→ WORK REQUIRED: Lines below starting with the line with "Writes a node. -/" and going on through the line with "def State.underDamage (s" must be output exactly; the rest of the records must be left out.

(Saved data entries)
^^^^^^^^

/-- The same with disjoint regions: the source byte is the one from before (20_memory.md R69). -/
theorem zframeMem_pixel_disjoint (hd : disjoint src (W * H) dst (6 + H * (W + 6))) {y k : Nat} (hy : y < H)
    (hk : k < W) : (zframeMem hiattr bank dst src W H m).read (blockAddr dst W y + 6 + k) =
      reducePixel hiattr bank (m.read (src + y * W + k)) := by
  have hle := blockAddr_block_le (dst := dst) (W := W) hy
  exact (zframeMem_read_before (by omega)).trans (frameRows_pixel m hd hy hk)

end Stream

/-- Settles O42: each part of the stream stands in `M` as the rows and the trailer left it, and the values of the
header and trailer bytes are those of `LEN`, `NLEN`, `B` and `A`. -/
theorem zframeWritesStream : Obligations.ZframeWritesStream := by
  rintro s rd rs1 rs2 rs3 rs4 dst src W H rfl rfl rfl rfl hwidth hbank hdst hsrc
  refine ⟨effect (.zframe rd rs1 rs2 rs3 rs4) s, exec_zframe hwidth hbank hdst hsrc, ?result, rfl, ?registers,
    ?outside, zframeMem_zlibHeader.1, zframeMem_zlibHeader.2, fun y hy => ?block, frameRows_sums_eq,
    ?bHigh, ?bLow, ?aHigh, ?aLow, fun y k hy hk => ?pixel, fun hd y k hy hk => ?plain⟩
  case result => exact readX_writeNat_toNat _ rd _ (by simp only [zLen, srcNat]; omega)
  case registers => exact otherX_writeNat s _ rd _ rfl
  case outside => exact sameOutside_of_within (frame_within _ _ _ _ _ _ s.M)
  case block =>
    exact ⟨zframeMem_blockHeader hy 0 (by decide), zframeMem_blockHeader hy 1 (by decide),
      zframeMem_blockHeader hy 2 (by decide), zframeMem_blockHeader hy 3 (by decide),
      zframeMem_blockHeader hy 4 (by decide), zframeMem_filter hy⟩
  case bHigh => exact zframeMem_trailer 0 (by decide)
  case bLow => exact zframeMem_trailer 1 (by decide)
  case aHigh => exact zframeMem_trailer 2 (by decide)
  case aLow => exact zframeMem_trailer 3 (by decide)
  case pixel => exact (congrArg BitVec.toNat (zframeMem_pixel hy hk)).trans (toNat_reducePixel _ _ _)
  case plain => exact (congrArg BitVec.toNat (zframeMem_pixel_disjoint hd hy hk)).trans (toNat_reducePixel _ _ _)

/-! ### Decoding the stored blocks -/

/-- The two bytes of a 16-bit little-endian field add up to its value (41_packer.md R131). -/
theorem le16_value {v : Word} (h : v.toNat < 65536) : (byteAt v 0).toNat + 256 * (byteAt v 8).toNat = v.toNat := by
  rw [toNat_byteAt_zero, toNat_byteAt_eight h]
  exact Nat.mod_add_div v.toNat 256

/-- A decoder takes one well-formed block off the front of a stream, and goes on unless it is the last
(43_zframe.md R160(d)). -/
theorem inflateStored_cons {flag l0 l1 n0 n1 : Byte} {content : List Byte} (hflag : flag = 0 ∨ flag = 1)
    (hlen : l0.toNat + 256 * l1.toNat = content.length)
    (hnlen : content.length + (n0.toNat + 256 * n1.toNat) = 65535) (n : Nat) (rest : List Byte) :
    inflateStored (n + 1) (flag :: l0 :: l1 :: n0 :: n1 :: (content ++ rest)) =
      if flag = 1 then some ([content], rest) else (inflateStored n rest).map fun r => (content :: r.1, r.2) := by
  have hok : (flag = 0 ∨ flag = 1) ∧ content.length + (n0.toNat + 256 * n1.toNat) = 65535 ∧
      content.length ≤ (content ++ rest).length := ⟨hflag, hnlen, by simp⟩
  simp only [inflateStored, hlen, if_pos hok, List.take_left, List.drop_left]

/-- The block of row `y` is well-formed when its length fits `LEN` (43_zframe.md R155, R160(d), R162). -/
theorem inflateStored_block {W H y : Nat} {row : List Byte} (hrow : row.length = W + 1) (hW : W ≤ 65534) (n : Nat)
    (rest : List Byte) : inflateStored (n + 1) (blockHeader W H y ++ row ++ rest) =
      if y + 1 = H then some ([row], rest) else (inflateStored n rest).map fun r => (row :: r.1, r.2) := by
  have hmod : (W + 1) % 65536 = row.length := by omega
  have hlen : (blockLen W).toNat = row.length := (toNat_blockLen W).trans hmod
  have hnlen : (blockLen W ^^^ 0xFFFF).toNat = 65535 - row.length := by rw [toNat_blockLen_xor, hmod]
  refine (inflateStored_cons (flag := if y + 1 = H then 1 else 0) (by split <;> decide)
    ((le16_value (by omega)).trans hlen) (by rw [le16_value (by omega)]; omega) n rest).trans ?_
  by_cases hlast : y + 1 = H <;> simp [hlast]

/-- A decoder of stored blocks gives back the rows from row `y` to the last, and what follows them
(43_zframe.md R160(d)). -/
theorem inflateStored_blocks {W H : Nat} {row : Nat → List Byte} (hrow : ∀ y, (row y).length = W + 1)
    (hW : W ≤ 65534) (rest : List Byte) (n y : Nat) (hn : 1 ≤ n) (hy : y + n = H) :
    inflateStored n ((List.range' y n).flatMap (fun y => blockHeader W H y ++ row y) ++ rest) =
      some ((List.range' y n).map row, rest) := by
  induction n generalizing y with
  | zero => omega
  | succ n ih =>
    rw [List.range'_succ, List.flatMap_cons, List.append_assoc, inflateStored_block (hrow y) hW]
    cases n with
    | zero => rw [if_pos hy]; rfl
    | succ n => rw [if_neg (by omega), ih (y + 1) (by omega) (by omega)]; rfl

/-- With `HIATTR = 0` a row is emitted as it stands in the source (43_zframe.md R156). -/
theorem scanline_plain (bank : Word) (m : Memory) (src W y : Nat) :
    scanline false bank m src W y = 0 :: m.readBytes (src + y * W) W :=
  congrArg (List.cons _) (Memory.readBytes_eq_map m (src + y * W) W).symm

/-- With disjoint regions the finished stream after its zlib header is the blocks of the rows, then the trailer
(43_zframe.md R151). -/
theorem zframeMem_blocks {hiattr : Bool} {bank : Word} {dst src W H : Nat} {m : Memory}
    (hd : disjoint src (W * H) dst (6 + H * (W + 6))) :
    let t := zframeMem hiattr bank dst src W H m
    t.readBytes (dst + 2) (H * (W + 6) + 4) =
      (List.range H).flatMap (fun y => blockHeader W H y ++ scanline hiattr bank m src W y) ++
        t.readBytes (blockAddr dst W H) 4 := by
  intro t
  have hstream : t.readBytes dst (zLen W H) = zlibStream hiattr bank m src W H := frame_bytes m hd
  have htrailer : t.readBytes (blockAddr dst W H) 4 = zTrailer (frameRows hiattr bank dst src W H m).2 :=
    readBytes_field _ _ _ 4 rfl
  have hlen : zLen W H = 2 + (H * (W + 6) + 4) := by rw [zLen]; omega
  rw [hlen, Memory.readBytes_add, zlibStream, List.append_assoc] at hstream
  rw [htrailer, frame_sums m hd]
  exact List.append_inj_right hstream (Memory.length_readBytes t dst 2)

^^^^^^^^

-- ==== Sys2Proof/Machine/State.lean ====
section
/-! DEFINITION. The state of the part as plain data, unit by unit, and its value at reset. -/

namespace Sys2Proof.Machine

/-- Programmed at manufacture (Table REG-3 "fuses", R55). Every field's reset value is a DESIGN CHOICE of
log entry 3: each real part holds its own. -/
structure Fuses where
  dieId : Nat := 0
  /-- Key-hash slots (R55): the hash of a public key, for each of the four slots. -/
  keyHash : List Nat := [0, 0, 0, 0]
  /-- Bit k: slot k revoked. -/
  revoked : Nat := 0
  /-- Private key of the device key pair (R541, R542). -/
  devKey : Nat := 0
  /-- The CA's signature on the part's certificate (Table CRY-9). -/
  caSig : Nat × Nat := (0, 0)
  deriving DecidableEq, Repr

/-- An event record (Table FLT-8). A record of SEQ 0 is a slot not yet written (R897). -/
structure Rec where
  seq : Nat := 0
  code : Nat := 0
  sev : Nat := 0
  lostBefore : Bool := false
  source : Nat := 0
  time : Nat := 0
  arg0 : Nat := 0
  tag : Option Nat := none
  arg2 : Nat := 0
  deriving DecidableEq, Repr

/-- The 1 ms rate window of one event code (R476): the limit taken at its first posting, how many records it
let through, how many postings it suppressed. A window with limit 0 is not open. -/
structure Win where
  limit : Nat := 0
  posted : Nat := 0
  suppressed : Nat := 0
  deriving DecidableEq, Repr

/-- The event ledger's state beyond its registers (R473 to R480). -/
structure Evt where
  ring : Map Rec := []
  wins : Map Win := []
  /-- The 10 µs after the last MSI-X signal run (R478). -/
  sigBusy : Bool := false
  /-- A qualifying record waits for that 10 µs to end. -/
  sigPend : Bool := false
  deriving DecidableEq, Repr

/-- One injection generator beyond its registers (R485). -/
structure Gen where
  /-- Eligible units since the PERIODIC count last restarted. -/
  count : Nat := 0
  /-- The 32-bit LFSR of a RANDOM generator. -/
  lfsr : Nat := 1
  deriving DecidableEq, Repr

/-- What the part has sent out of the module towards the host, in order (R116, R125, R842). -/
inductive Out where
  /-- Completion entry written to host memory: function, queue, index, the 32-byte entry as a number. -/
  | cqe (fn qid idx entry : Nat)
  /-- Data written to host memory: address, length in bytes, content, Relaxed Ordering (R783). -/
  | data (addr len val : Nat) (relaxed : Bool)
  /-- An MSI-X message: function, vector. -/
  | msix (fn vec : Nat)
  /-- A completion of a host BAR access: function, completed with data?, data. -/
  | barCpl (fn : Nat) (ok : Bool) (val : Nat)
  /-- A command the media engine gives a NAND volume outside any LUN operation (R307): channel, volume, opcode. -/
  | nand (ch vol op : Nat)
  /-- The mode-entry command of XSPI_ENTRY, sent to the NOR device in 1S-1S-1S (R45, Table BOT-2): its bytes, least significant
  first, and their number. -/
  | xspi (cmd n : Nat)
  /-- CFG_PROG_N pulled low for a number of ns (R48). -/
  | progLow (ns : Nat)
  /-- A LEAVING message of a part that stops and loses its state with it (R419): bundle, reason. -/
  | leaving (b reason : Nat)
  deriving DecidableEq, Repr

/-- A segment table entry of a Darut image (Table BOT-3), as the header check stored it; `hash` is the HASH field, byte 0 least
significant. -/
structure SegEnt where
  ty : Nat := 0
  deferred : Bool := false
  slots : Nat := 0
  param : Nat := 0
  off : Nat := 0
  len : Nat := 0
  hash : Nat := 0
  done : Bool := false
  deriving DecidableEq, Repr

^^^^^^^^

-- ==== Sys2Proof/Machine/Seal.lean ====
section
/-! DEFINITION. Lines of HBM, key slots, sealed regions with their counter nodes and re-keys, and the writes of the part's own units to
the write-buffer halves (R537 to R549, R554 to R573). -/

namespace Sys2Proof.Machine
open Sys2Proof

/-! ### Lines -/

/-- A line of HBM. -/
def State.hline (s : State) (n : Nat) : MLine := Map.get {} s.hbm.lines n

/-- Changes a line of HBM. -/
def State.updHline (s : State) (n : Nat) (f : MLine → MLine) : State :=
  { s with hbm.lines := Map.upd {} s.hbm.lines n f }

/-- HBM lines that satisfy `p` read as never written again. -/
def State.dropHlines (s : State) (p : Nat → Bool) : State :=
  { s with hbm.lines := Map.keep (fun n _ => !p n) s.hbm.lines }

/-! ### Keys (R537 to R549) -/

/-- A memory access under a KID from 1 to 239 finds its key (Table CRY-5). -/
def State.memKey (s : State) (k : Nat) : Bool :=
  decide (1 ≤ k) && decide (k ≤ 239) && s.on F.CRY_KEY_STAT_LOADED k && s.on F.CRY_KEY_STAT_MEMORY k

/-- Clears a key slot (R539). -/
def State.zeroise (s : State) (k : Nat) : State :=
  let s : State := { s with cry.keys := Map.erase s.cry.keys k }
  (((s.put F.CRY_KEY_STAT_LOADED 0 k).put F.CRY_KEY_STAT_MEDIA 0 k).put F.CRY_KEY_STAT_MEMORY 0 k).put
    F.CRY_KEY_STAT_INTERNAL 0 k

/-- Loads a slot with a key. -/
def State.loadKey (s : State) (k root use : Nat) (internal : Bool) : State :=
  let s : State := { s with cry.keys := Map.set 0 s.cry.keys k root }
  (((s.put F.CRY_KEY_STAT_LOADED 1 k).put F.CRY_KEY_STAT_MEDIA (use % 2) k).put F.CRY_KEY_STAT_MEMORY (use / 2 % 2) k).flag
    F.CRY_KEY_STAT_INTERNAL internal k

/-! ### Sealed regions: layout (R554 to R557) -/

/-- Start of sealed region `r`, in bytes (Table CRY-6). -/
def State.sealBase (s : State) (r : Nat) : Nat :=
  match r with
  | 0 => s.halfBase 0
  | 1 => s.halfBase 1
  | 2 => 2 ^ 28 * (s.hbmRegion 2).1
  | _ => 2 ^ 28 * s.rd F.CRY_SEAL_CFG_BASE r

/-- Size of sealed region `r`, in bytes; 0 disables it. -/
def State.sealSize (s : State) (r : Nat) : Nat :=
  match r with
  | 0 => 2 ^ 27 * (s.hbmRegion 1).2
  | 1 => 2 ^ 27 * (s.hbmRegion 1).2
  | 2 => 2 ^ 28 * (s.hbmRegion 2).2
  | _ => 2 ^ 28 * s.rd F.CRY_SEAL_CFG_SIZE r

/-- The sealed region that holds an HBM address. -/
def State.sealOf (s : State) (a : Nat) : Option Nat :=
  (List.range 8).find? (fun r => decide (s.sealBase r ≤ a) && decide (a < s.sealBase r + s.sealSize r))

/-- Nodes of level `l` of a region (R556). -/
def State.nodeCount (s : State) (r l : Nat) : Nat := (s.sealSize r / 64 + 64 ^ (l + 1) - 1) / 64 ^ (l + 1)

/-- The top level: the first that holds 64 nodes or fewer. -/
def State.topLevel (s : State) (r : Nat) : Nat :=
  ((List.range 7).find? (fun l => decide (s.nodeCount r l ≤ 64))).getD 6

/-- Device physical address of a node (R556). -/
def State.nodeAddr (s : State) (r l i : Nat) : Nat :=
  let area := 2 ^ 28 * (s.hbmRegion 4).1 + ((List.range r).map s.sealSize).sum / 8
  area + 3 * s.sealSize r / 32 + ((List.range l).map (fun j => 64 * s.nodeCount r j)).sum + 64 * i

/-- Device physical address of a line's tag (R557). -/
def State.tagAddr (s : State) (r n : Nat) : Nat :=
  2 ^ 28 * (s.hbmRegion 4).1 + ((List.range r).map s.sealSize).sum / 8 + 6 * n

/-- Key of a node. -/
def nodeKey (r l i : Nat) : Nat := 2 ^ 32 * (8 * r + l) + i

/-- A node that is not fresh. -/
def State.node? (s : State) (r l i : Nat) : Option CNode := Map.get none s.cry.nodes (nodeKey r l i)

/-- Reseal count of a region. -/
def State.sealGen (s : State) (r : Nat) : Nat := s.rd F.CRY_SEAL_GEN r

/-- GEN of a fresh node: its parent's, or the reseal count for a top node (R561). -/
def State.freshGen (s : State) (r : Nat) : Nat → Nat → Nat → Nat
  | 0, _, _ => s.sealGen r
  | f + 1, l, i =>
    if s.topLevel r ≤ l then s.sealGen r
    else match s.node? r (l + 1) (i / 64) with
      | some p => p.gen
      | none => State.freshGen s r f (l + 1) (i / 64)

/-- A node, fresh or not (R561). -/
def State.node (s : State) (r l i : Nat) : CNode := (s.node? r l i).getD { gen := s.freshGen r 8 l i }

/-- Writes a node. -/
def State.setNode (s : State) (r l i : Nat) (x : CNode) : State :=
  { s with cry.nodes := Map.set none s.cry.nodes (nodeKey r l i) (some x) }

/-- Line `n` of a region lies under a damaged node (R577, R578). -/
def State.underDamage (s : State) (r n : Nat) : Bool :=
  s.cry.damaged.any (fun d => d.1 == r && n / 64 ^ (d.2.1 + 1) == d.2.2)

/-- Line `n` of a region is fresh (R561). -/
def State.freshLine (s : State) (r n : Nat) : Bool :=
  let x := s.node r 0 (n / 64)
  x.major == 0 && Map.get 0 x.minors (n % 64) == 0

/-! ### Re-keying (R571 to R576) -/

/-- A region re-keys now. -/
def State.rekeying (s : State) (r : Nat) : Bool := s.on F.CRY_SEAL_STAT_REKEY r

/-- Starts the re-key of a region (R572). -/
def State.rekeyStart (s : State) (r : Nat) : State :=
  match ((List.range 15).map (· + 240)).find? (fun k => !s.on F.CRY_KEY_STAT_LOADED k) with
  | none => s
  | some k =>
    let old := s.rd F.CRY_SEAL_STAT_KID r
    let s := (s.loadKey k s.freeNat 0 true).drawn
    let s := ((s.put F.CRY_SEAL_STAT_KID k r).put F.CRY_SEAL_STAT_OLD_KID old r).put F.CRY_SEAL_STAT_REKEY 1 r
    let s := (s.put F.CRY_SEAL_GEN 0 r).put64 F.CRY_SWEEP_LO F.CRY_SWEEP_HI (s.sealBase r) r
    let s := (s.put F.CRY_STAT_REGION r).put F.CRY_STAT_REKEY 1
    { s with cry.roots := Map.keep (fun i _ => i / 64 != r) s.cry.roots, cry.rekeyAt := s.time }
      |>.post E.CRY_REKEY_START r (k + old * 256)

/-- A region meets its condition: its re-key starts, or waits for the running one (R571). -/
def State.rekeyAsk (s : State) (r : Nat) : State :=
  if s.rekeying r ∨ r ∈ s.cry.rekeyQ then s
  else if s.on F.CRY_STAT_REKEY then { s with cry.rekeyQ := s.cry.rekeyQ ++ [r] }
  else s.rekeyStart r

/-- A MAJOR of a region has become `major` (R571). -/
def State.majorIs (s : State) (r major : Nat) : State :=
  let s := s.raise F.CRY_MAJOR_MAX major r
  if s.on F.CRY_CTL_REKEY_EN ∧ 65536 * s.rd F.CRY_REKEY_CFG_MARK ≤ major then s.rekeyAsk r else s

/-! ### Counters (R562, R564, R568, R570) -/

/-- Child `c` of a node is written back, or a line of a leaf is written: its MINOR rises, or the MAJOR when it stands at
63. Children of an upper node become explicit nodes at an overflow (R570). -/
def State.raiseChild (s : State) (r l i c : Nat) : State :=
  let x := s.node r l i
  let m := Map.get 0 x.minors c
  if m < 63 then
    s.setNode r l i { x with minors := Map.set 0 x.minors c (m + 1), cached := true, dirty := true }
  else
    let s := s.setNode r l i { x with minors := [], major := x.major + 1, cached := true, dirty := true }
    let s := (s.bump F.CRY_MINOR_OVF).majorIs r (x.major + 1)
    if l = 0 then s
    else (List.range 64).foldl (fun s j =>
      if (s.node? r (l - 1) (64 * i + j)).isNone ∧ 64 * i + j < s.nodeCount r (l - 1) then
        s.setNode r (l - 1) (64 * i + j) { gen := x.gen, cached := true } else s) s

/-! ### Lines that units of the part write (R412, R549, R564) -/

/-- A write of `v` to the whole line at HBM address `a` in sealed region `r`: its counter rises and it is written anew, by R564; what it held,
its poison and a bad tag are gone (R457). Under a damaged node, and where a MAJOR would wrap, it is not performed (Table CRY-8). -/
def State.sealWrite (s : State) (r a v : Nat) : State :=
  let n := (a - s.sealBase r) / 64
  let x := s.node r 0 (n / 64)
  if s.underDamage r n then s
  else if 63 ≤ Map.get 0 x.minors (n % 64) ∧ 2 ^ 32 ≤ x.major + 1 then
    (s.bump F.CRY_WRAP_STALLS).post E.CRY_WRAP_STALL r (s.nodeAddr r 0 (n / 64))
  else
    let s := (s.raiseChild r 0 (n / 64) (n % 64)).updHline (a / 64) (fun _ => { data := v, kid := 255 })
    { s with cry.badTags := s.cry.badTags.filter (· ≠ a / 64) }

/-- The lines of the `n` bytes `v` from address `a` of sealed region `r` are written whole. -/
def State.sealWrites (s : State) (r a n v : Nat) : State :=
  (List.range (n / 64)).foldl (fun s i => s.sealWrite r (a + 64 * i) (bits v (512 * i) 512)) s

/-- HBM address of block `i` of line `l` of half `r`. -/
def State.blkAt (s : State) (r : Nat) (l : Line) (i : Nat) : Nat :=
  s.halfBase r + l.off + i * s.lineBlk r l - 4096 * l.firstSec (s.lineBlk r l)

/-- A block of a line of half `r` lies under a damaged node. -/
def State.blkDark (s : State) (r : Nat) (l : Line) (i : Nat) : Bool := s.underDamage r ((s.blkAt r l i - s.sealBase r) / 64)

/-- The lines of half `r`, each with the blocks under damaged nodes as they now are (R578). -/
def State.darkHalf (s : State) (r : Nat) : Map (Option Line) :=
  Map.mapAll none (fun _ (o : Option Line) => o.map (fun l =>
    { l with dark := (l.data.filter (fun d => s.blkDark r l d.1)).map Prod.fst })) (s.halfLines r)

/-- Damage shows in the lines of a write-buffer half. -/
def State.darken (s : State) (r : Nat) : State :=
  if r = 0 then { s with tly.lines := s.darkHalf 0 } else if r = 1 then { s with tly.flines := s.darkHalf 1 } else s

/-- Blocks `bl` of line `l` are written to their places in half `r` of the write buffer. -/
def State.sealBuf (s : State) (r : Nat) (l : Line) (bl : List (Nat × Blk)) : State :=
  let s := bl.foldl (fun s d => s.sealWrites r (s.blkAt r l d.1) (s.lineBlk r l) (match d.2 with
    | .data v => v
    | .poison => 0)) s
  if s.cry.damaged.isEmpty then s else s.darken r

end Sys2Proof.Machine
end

^^^^^^^^

→ TASK OUTPUT:
/-- Writes a node. -/
def State.setNode (s : State) (r l i : Nat) (x : CNode) : State :=
  { s with cry.nodes := Map.set none s.cry.nodes (nodeKey r l i) (some x) }

/-- Line `n` of a region lies under a damaged node (R577, R578). -/
def State.underDamage (s : State) (r n : Nat) : Bool :=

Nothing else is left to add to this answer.